One way to narrow the field of available paddles is to use a paddle guide. One of the best I have found is at the site Pickleball Experts, a seller of pickleball equipment. The guide, The Pickleball Experts Interactive Guide to Choosing a Pickleball Paddle, will walk a player through a set of choices and will present a set of paddles meeting the criteria the player selected. Below is a small sample of the experience.

It should be noted that the list of paddles are limited to those sold by Pickleball Experts. While extensive, the list does not include all paddles in the marketplace that might work. I will add that the process worked for me. After making my selections in the guide, the paddles presented to me included the paddle I currently use...and fits my game.

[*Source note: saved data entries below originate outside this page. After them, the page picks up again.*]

-- ==== Sys2Proof/Machine/Arithmetic.lean ====
section
/-! DEFINITION. The arithmetic of chapter 4 and of the margin servo, as whole numbers (R81). -/

namespace Sys2Proof.Machine

/-- R12: the servo correction for a margin and a read-ahead, in ppm. -/
def servo (m l : Nat) : Int :=
  let d : Int := (m : Int) - (l : Int)
  clampInt (-30000) 30000 (if d > 64 then 60 * (d - 64) else if d < -64 then 60 * (d + 64) else 0)

/-- R8: line fractions per second are 16 · v_cmd16 · (10⁶ + c)/10⁶; one second has 16·10⁶ CLKIN periods, so in 10⁻¹² of
a line fraction P gains v_cmd16 · (10⁶ + c) a period. -/
def playRate (k : RollClock) : Nat := k.vCmd16 * (1000000 + k.c).toNat

/-- R68: the ramp rate by the settled states of SWELL and QUICK. -/
def rampRate (e : Expression) (swell quick : Bool) : Nat :=
  match swell, quick with
  | true, true => e.upFast
  | true, false => e.upSlow
  | false, true => e.downFast
  | false, false => e.downSlow

/-- R69: the increment per line. -/
def rampStep (r v16 : Nat) : Nat := (4096 * r + v16 / 2) / v16

/-- R70, step 2: the swell offset after a line. -/
def nextOffset (w q wMax : Nat) (swell : Bool) : Nat :=
  if swell then min (w + q) (wMax * 256) else w - q

/-- R70, step 3: the half level. -/
def halfLevel (base w : Nat) : Nat := min (base + w / 256) 1023

/-- R71: the half of a roll note track. -/
def trackHalf (e : Expression) (track : Nat) : Half := if track < e.splitKey then .bass else .treble

/-- R73: the balance offset of a half. -/
def balanceOffset (e : Expression) : Half → Int
  | .bass => -4 * e.balance
  | .treble => 4 * e.balance

/-- R73: the level of a strike after the console trims. -/
def trimmedLevel (e : Expression) (h : Half) (level : Nat) : Nat :=
  (clampInt 0 1023 (((level * e.gain / 128 : Nat) : Int) + balanceOffset e h)).toNat

/-- R74: the pulse width in µs. -/
def pulseWidth (v : Voicing) (level : Nat) : Nat := v.e0 + ((v.e1 - v.e0) * level + 511) / 1023

/-- R74: the delivered width in 10 µs units. -/
def strikePw10 (v : Voicing) (level : Nat) : Nat := (pulseWidth v level + 5) / 10

/-- R75: the thermal cap in 10 µs units. -/
def capPw10 (v : Voicing) : Nat := (v.e0 + (v.e1 - v.e0) / 4 + 5) / 10

/-- R76: the flight latency in 0.1 ms. -/
def flightTime (v : Voicing) (level : Nat) : Nat :=
  v.tLoud + (v.tSoft - v.tLoud) * (1023 - level) * (1023 - level) / 1046529

/-- Section 4.6: a time in 0.1 ms as line fractions, rounded down. -/
def timeToRoll (t v16 : Nat) : Nat := t * v16 / 625

/-- R77: the due position of a strike; 0 when the advance exceeds the onset position. -/
def strikeDue (line t v16 : Nat) : Nat := line * 256 - timeToRoll t v16

/-- R78: the due position of a release, a lift or a drop. -/
def leadDue (line lead v16 : Nat) : Nat := line * 256 - timeToRoll lead v16

/-- R79: the gap before a strike that follows a release of the same key. -/
def rgapDistance (rgap v16 : Nat) : Nat := (rgap * v16 + 624) / 625

/-- R79: the gap before a release that follows a strike of the same key. -/
def pulseDistance (pw10 v16 : Nat) : Nat := ((pw10 + 500) * v16 + 6249) / 6250

/-- R80: the stale limit. -/
def staleLimit (v16 : Nat) : Nat := 4 * v16

/-- The roll that a number of drive periods amounts to at the commanded rate (R102, R80: 250 ms of roll is S256). -/
def pausedDistance (periods v16 : Nat) : Nat := 2 * v16 * periods / 125

/-- R98: the late tolerance. -/
def lateTolerance (v16 : Nat) : Nat := 2 * v16 / 125

/-- R95: the countdown after a release, in drive periods. -/
def releaseCountdown (rgap : Nat) : Nat := (rgap + 9) / 10

/-- R95: the countdown after a strike, in drive periods. -/
def strikeCountdown (pw10 : Nat) : Nat := (pw10 + 599) / 100

/-- R112: a pulse of PW10 w runs ceil(w/100) frame builds. -/
def pulseBuilds (pw10 : Nat) : Nat := ceilDiv pw10 100

/-- R87: the physical key a roll note track plays under a transposition, folded into 0..87. -/
def foldKey (track : Nat) (t : Int) : Nat :=
  let k : Int := (track : Int) + t
  (if k > 87 then k - 12 else if k < 0 then k + 12 else k).toNat

end Sys2Proof.Machine
end

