/-- Stage 1 (R68, R69, R70): the rate is chosen by the settled SWELL and QUICK tracks of the half; the swell offset moves by
q toward its bound and stays in range, and the level stays in 0..1023.  A line read (R47): every filter takes its sample and
the specks are counted (R48, R51); then, for each half, the debouncer takes the raw code of the settled step tracks (R52,
R53), and W256 and L are those of Stage 1 under the code then in force (R70). -/
def Obligations.StageOneRampsTheLevel : Prop :=
  (∀ e : Expression, rampRate e true true = e.upFast ∧ rampRate e true false = e.upSlow
      ∧ rampRate e false true = e.downFast ∧ rampRate e false false = e.downSlow)
  ∧ (swellTrack .bass = 3 ∧ quickTrack .bass = 4 ∧ swellTrack .treble = 96 ∧ quickTrack .treble = 95)
  ∧ (∀ (s : State) (h : Half) (b : Nat),
    let r := rampRate s.expr (settledTrack s (swellTrack h)) (settledTrack s (quickTrack h))
    let q := (4096 * r + s.clock.vCmd16 / 2) / s.clock.vCmd16
    let w := s.expr.w256.get h
    (settledTrack s (swellTrack h) = true → (stage1 s h b).1 = min (w + q) (s.expr.wMax * 256))
      ∧ (settledTrack s (swellTrack h) = false → (stage1 s h b).1 = max ((w : Int) - q) 0)
      ∧ (stage1 s h b).2 = min (vget s.expr.steps b 0 + (stage1 s h b).1 / 256) 1023
      ∧ (w ≤ s.expr.wMax * 256 → (stage1 s h b).1 ≤ s.expr.wMax * 256))
  ∧ (∀ (ln : Line) (s : State),
    let t := takeSamples ln s
    let sampled := fun i => (vget s.reading.filters i .closed).sample s.reading.onRun s.reading.offRun ln.number
      (ln.image.getLsbD i)
    (∀ i, i < 100 → vget t.reading.filters i .closed = (sampled i).1)
      ∧ t.reading.specks
        = min (s.reading.specks + (List.range 100).countP fun i => (sampled i).2 == FilterEvent.speck) 65535
      ∧ t = { s with reading := { s.reading with filters := t.reading.filters, specks := t.reading.specks } })
  ∧ ∀ (n : Nat) (s : State),
    let t := shadeLine n s
    let bit := fun i w => if settledTrack s i then w else 0
    let raw := fun (h : Half) => match h with
      | .bass => bit 0 1 + bit 1 2 + bit 2 4
      | .treble => bit 97 4 + bit 98 2 + bit 99 1
    (∀ i, settledTrack s i = true ↔
        vget s.reading.filters i .closed = .opened ∨ ∃ c l, vget s.reading.filters i .closed = .closing c l)
      ∧ (∀ h,
        ((t.reading.debouncers.get h, t.expr.b.get h)
            = (s.reading.debouncers.get h).take s.reading.stepStable (raw h) (s.expr.b.get h))
          ∧ (t.expr.w256.get h, t.expr.level.get h) = stage1 s h (t.expr.b.get h))
      ∧ t = { s with
          reading := { s.reading with debouncers := t.reading.debouncers, history := t.reading.history }
          expr := { s.expr with b := t.expr.b, w256 := t.expr.w256, level := t.expr.level } }

/-- Stages 2 and 3 (R71, R73 to R76): the level of a strike after the trims, in 0..1023 always; and, for a voicing entry
that passes validation, the pulse width, the cap and the flight time with their bounds.  Creating events (R89 to R92,
R150): a strike, a release and a pedal event join the end of the Timeline with these figures, a MUTE key and a close
without an open note create nothing, and no creation moves the owner counts against the sounding tracks (R88).  That the
creation sequence goes on from 0 past its 32 bits is the model's choice (log 18), and so is that an entry joins a Timeline
of 256 entries too, which R93 never has (log 33). -/
def Obligations.StrikesAreTrimmedAndVoiced : Prop :=
  (∀ (e : Expression) (track level : Nat),
    let h := trackHalf e track
    (track < e.splitKey → h = .bass) ∧ (e.splitKey ≤ track → h = .treble) ∧ trimmedLevel e h level ≤ 1023
      ∧ (h = .bass →
          (trimmedLevel e h level : Int) = max 0 (min 1023 ((level * e.gain / 128 : Nat) + -4 * e.balance)))
      ∧ (h = .treble →
          (trimmedLevel e h level : Int) = max 0 (min 1023 ((level * e.gain / 128 : Nat) + 4 * e.balance))))
    ∧ (∀ (v : Voicing) (level : Nat), level ≤ 1023 → v.e0 + 100 ≤ v.e1 → v.tLoud ≤ v.tSoft →
      strikePw10 v level = (v.e0 + ((v.e1 - v.e0) * level + 511) / 1023 + 5) / 10
        ∧ (v.e0 + 5) / 10 ≤ strikePw10 v level ∧ strikePw10 v level ≤ (v.e1 + 5) / 10
        ∧ strikePw10 v 0 = (v.e0 + 5) / 10 ∧ strikePw10 v 1023 = (v.e1 + 5) / 10
        ∧ capPw10 v = (v.e0 + (v.e1 - v.e0) / 4 + 5) / 10 ∧ (v.e0 + 5) / 10 ≤ capPw10 v
        ∧ flightTime v level = v.tLoud + (v.tSoft - v.tLoud) * (1023 - level) * (1023 - level) / 1046529
        ∧ v.tLoud ≤ flightTime v level ∧ flightTime v level ≤ v.tSoft
        ∧ flightTime v 0 = v.tSoft ∧ flightTime v 1023 = v.tLoud)
    ∧ (∀ (n level line : Nat) (caught : Option Nat) (s : State), n < 88 →
      let t := createStrike n level caught line s
      let v := liveVoicing s (chooseKey s n)
      let l := trimmedLevel s.expr (trackHalf s.expr n) level
      let due := match caught with
        | some position => position
        | none => line * 256 - flightTime v l * s.clock.vCmd16 / 625
      let body := EntryBody.strike
        { track := n, key := chooseKey s n, pw10 := strikePw10 v l, cap10 := capPw10 v, level := l
          caught := caught.isSome, restrike := false, offPending := false, held := 0 }
      (v.mute = true → t = s)
        ∧ (v.mute = false →
          t.sched.timeline.map (fun e => (e.body, e.due, e.seq))
              = s.sched.timeline.map (fun e => (e.body, e.due, e.seq)) ++ [(body, due, s.sched.nextSeq)]
            ∧ t.sched.nextSeq = (s.sched.nextSeq + 1) % 4294967296
            ∧ ((track s n).state = .silent →
                track t n = ⟨.pending, false, chooseKey s n, some s.sched.nextSeq, some s.sched.nextSeq, 0⟩)
            ∧ ((track s n).state ≠ .silent →
                track t n
                  = { track s n with openNote := some s.sched.nextSeq, queued := (track s n).queued + 1 })
            ∧ (∀ m, m ≠ n → track t m = track s m)
            ∧ t = { s with
                sched :=
                  { s.sched with timeline := t.sched.timeline, nextSeq := t.sched.nextSeq, tracks := t.sched.tracks } })
        ∧ (s.ownersOk → t.ownersOk))
    ∧ (∀ (n line : Nat) (s : State), n < 88 →
      (∀ x ∈ s.reading.history, x.line = line → (s.reading.history.map (·.line)).Nodup →
          noteOnset n line s = createStrike n (x.levels.get (trackHalf s.expr n)) none line s)
        ∧ ((track s n).openNote = none → noteClose n line s = s)
        ∧ (∀ q, (track s n).openNote = some q →
            let t := noteClose n line s
            let r := track s n
            let void := decide (r.state = .interrupted ∧ r.inForce = some q)
            let due := line * 256 - (liveVoicing s r.key).dampLead * s.clock.vCmd16 / 625
            t.sched.timeline.map (fun e => (e.body, e.due, e.seq))
                = s.sched.timeline.map (fun e => (e.body, e.due, e.seq))
                  ++ [(.release ⟨n, r.key, q, void⟩, due, s.sched.nextSeq)]
              ∧ (track t n).openNote = none
              ∧ (r.inForce = some q → r.state = .pending → (track t n).releaseQueued = true)
              ∧ (r.inForce = some q → r.state = .sounding → (track t n).state = .releasing)
              ∧ (r.inForce ≠ some q ∨ r.state ∉ [.pending, .sounding] → track t n = { r with openNote := none })
              ∧ (∀ m, m ≠ n → track t m = track s m) ∧ t.sched.keys = s.sched.keys ∧ (s.ownersOk → t.ownersOk)))
    ∧ ∀ (pd : Pedal) (line : Nat) (s : State),
      let made := fun (t : State) (body : EntryBody) (lead : Nat) =>
        t.sched.timeline.map (fun e => (e.body, e.due, e.seq))
            = s.sched.timeline.map (fun e => (e.body, e.due, e.seq))
              ++ [(body, line * 256 - lead * s.clock.vCmd16 / 625, s.sched.nextSeq)]
          ∧ t.sched.tracks = s.sched.tracks ∧ t.sched.keys = s.sched.keys ∧ t.pedals = s.pedals
      made (pedalOnset pd line s) (.lift pd) (s.tables.live.pedals.get pd).liftLead
        ∧ made (pedalClose pd line s) (.drop pd) (s.tables.live.pedals.get pd).dropLead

Players with limited experience may find some of the choices and recommendations from experts to be a little overwhelming. My personal experience was that I bought my first paddle based on how it felt while in a small retail store with limited selection. As I played more, I found my preferences were changing and I now have 3 paddles - my original, a light paddle used with bouncier balls (like the Onix Pure 2), and a heavier paddle used for less bouncy balls (like Dura). Before buying the second and third paddles, I played with borrowed paddles to ensure they worked.

Based on my experience, I would recommend using the expert advice to narrow preferences for options, use those options in a guide like that from Pickleball Experts, and find someone from whom one of the list of paddles can be borrowed. Paddles can be expensive and it is best for one's wallet to ensure the expenditure is right the first time.